The entries that follow include a run beginning at the line with "def excludedTile (sc" and ending at the line with "gives a new"; restate that run word for word and leave the rest out.

[DATA SECTION Boundary: Start]

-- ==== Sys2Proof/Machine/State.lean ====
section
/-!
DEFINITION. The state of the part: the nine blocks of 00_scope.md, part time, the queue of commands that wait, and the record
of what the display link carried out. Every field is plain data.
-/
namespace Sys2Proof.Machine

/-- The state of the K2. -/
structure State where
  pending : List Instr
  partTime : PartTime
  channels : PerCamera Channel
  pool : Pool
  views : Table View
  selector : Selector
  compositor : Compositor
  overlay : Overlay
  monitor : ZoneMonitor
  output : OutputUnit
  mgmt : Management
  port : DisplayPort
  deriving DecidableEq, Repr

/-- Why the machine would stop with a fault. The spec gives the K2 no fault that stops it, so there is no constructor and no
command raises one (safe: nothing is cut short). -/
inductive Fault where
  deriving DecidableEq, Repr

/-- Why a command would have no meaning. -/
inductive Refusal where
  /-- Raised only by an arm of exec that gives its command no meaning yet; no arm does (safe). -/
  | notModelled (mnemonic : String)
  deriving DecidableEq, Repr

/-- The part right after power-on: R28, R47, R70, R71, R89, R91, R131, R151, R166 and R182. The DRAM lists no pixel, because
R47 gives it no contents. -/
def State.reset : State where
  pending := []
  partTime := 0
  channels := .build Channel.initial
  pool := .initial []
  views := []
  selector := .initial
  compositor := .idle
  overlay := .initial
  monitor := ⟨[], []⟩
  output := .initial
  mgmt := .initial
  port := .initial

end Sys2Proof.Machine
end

[DATA SECTION Boundary: End]
[DATA SECTION Boundary: Start]

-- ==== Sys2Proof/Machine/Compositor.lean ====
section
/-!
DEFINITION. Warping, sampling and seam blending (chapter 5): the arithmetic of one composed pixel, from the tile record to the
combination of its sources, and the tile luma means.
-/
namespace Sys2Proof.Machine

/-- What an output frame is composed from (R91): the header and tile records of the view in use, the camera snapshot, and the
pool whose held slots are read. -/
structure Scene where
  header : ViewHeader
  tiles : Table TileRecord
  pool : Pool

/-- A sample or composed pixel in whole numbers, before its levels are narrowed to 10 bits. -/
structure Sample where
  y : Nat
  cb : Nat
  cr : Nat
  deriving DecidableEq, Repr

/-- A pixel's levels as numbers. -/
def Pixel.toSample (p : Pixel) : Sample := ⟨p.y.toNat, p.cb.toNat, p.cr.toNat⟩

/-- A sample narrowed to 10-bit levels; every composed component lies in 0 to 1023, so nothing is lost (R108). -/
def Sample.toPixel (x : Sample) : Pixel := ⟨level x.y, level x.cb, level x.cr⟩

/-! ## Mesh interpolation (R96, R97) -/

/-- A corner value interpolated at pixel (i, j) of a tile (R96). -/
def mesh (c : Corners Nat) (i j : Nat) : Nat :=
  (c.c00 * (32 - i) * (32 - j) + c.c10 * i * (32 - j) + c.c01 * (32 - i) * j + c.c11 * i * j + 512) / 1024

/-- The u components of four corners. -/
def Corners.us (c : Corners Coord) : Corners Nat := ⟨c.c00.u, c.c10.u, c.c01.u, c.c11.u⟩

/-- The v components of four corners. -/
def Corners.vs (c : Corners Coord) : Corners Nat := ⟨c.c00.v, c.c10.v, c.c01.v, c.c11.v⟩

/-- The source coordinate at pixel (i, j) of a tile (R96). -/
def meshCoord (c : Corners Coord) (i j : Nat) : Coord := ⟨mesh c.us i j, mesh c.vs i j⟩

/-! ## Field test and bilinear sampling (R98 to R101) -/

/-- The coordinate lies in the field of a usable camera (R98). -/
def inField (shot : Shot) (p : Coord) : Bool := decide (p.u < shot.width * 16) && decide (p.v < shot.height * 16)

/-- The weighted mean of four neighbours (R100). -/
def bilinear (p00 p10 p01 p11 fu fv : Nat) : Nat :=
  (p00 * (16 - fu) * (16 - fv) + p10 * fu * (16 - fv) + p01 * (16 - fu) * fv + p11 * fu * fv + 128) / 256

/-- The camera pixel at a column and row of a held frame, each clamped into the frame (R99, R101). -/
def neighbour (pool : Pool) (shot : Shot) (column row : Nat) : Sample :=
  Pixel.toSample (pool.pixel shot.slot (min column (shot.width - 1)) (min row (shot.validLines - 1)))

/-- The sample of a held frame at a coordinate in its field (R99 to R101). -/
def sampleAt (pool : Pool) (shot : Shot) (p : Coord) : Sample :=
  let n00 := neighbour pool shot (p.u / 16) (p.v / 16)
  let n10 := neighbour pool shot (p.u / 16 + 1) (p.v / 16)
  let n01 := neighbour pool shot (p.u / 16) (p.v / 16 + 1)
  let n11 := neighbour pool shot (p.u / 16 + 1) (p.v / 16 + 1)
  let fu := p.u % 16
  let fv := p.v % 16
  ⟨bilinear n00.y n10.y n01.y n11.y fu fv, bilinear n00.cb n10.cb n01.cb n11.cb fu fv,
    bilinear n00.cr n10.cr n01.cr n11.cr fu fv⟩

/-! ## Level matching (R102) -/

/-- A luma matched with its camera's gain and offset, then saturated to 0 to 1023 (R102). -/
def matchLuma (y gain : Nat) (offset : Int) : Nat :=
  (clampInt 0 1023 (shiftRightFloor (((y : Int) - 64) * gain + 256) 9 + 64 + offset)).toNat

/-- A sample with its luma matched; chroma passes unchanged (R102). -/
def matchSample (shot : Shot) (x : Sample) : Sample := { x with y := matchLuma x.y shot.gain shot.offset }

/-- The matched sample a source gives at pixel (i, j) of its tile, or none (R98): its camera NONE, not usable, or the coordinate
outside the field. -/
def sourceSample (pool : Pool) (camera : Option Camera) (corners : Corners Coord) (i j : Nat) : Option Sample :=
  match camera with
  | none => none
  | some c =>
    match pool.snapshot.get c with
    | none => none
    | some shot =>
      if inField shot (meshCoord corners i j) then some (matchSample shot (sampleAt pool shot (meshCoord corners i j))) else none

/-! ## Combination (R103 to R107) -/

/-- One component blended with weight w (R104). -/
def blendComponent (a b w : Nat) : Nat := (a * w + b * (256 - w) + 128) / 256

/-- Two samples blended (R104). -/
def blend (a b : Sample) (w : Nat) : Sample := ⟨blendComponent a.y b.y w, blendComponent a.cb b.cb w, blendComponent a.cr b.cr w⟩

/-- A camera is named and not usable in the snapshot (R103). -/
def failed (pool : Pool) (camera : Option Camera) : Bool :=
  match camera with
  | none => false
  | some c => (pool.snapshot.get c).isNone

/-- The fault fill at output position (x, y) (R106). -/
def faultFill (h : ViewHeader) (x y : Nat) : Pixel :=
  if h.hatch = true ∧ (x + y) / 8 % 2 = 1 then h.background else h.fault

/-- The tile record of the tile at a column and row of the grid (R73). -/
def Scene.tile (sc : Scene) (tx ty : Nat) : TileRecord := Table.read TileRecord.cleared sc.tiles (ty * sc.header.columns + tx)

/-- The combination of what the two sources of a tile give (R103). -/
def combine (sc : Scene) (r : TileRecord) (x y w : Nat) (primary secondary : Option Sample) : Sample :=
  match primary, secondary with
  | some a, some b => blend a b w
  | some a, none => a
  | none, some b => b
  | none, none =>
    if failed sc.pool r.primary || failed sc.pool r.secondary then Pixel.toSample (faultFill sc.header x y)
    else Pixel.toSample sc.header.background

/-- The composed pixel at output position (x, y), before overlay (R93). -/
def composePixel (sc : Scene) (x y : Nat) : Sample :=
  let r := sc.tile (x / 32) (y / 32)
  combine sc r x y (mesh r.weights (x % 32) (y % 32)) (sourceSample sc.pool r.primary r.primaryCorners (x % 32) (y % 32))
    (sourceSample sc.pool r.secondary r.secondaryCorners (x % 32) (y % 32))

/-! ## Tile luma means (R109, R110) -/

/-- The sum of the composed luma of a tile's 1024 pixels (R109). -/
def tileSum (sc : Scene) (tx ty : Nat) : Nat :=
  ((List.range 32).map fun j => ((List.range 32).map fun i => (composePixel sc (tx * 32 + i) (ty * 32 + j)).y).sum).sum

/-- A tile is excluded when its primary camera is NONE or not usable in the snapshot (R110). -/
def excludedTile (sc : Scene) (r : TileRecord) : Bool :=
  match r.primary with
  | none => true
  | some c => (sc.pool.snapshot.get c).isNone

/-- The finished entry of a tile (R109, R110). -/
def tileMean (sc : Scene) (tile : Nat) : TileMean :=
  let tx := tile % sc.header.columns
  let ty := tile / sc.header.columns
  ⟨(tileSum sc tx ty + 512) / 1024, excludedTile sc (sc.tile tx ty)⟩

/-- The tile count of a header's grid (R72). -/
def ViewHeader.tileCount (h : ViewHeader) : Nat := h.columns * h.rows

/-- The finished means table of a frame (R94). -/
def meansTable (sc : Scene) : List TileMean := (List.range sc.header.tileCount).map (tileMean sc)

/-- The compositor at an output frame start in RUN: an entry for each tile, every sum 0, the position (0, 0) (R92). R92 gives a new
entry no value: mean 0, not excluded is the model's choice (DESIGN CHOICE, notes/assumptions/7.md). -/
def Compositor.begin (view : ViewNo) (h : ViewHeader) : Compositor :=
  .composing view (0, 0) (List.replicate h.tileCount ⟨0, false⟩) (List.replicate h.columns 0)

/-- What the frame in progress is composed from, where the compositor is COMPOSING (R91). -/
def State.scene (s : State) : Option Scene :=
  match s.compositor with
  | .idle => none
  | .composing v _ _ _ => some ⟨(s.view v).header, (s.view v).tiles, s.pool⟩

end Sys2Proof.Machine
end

[DATA SECTION Boundary: End]
[DATA SECTION Boundary: Start]

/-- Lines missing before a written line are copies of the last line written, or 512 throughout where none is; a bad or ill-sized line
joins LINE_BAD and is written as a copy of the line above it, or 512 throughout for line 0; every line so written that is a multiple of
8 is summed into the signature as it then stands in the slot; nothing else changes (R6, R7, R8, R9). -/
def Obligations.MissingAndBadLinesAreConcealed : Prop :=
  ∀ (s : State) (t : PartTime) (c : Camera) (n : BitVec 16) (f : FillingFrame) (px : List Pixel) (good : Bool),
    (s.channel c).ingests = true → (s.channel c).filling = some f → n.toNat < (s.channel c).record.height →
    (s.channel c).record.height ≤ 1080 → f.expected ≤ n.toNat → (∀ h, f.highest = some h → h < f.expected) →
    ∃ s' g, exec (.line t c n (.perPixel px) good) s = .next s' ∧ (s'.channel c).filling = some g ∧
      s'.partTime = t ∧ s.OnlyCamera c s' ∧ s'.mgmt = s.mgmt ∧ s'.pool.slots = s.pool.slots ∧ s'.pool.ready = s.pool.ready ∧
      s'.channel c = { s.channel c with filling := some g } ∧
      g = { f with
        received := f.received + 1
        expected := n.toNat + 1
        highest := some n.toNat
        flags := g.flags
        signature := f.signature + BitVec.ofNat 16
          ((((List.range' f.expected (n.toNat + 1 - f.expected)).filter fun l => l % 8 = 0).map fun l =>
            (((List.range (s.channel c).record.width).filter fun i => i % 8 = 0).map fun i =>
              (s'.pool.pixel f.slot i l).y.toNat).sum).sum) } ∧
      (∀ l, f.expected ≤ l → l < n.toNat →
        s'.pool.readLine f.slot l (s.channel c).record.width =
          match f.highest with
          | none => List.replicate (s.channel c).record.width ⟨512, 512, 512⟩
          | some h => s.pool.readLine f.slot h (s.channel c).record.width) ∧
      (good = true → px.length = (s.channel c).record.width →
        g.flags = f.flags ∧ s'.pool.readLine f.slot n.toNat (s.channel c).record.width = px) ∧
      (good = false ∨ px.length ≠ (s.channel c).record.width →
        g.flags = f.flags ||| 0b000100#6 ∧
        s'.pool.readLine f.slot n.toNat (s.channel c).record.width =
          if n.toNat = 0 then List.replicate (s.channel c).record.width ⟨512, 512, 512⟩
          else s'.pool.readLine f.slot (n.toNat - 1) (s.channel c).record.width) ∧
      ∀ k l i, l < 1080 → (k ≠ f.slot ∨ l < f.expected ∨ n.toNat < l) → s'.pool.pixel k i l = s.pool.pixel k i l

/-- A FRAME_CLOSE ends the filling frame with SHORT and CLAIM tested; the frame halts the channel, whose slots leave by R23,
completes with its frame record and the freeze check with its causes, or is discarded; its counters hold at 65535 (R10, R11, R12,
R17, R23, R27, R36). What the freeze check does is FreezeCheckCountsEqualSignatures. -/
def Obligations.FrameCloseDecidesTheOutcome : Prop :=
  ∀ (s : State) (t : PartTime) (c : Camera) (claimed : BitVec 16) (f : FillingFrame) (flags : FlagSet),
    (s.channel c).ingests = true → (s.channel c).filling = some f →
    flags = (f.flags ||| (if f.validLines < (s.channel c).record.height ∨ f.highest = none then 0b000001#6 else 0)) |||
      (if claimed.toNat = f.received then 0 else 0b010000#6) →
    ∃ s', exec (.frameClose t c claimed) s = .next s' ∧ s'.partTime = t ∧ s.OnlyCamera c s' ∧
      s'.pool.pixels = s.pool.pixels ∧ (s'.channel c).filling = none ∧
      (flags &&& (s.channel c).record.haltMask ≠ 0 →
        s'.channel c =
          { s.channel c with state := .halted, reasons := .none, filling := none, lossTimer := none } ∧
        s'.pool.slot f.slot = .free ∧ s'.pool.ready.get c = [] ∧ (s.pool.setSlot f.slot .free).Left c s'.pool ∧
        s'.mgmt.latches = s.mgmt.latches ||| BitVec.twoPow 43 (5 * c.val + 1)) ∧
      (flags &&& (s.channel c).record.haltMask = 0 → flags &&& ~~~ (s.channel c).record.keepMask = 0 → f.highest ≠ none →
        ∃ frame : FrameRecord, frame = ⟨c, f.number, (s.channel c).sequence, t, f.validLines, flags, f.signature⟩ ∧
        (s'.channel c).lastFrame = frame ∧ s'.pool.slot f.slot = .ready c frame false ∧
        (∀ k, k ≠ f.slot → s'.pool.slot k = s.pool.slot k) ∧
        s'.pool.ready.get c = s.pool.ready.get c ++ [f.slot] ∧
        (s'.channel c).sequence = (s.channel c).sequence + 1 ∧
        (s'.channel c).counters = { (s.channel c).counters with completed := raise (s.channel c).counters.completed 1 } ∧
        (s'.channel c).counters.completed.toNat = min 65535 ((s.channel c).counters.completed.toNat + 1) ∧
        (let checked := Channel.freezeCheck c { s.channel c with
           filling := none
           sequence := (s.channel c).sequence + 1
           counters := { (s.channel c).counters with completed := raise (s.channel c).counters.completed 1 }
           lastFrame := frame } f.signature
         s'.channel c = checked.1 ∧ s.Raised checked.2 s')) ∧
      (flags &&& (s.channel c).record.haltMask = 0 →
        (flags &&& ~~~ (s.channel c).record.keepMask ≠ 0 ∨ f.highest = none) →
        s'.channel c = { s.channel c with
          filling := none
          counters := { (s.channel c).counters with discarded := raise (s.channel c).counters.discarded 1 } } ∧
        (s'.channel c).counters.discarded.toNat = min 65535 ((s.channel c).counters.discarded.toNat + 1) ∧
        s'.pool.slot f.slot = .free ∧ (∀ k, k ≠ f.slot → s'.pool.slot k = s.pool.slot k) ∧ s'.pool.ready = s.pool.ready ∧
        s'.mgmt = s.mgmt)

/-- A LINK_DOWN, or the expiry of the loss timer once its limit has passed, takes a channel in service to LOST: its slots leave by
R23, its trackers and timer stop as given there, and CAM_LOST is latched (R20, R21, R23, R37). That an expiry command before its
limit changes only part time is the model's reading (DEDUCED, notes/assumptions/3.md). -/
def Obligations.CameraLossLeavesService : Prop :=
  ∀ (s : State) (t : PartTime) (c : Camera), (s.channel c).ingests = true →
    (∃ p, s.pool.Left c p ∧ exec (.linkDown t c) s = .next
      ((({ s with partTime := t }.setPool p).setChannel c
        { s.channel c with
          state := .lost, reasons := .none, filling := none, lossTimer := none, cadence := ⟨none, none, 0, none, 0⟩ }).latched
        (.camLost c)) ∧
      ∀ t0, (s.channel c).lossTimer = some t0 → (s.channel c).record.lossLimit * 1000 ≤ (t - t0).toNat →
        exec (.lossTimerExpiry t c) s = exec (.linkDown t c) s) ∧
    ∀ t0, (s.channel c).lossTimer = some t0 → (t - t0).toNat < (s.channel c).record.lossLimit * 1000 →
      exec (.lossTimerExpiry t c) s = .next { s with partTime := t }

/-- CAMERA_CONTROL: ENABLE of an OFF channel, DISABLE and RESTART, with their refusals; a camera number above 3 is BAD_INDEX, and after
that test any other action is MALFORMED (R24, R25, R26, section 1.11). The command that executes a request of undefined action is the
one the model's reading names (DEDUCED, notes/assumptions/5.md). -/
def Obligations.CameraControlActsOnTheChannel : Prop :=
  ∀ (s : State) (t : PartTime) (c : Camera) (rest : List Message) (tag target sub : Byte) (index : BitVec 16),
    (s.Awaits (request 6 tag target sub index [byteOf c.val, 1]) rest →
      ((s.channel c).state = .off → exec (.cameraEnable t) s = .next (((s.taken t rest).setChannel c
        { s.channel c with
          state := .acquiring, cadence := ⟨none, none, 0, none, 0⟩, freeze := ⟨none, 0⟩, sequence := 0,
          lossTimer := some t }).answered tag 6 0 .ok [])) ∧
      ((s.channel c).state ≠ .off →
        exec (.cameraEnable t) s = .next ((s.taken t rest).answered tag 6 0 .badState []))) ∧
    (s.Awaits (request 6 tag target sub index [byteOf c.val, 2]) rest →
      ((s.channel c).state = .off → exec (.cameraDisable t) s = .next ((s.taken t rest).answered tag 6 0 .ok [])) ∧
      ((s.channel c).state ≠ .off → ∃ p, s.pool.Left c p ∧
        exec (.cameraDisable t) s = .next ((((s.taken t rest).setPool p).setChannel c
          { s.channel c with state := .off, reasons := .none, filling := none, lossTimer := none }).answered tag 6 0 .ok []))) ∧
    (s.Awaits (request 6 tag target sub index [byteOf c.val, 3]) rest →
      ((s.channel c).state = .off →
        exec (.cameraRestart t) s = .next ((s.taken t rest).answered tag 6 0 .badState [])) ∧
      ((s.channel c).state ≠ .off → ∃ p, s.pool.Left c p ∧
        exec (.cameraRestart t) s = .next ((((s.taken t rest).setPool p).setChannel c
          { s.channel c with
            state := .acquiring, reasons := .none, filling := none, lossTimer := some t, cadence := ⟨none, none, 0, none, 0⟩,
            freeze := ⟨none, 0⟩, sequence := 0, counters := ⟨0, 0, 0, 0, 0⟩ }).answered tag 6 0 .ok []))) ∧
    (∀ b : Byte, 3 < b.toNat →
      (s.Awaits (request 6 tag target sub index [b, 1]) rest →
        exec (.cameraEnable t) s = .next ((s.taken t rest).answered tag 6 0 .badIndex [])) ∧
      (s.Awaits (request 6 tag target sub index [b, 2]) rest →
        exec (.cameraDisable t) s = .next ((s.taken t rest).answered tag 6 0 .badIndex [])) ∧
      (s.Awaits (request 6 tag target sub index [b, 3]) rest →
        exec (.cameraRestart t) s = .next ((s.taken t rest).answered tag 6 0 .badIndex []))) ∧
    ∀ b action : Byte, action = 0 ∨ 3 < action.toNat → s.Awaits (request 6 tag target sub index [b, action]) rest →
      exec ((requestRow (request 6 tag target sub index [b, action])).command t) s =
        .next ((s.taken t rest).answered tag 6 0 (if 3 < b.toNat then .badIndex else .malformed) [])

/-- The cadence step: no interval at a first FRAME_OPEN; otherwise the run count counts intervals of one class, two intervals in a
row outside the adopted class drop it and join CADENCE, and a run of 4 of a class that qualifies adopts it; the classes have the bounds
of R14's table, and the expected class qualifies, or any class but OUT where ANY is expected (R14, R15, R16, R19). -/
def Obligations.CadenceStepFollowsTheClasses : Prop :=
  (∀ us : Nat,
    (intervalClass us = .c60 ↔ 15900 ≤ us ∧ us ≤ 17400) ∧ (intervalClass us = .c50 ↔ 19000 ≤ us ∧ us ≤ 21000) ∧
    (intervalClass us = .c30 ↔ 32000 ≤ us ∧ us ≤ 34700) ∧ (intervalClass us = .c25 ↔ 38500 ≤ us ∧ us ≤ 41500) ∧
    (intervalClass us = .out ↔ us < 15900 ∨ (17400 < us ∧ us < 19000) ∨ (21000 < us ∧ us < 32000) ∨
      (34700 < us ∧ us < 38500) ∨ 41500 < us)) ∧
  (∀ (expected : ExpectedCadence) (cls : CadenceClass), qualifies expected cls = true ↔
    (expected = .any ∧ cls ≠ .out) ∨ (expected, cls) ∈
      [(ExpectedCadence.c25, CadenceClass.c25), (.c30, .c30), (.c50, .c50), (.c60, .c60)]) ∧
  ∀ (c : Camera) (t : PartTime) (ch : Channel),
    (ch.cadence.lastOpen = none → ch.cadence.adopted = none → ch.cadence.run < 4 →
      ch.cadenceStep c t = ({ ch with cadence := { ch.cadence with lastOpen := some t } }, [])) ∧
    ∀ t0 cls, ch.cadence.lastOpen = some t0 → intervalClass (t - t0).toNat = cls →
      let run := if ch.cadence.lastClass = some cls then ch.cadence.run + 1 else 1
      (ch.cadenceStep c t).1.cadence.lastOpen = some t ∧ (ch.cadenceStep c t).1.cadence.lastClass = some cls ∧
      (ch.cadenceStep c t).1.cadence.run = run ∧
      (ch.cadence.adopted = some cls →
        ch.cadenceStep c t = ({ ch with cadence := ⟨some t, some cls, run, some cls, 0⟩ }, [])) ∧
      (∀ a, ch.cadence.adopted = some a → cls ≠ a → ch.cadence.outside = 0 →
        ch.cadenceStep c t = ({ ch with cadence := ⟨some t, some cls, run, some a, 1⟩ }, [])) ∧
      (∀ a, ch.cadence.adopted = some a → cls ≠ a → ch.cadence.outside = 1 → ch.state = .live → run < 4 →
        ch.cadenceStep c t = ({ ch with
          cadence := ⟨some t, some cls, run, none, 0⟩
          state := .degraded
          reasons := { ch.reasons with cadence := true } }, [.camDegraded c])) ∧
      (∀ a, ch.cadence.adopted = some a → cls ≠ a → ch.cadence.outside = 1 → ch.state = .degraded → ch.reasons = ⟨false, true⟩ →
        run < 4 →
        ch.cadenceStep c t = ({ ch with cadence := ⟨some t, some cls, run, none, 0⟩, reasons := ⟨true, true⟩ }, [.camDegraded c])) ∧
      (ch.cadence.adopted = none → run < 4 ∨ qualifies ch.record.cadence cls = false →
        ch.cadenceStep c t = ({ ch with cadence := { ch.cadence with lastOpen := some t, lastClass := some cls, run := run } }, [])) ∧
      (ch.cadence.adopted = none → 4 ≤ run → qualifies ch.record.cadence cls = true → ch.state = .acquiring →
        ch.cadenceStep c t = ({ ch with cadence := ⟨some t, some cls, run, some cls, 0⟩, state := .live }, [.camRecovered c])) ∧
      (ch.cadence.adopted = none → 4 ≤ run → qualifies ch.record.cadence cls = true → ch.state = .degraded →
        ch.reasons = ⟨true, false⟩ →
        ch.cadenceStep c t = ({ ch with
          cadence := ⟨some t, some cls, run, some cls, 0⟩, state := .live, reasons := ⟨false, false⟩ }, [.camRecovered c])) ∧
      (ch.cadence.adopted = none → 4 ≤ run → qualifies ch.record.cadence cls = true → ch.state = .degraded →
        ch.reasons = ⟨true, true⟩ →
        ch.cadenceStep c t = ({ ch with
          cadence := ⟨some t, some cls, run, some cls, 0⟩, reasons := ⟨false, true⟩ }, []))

[DATA SECTION Boundary: End]

▶ _WRITTEN SOLUTION_
def excludedTile (sc : Scene) (r : TileRecord) : Bool :=
  match r.primary with
  | none => true
  | some c => (sc.pool.snapshot.get c).isNone

/-- The finished entry of a tile (R109, R110). -/
def tileMean (sc : Scene) (tile : Nat) : TileMean :=
  let tx := tile % sc.header.columns
  let ty := tile / sc.header.columns
  ⟨(tileSum sc tx ty + 512) / 1024, excludedTile sc (sc.tile tx ty)⟩

/-- The tile count of a header's grid (R72). -/
def ViewHeader.tileCount (h : ViewHeader) : Nat := h.columns * h.rows

/-- The finished means table of a frame (R94). -/
def meansTable (sc : Scene) : List TileMean := (List.range sc.header.tileCount).map (tileMean sc)

/-- The compositor at an output frame start in RUN: an entry for each tile, every sum 0, the position (0, 0) (R92). R92 gives a new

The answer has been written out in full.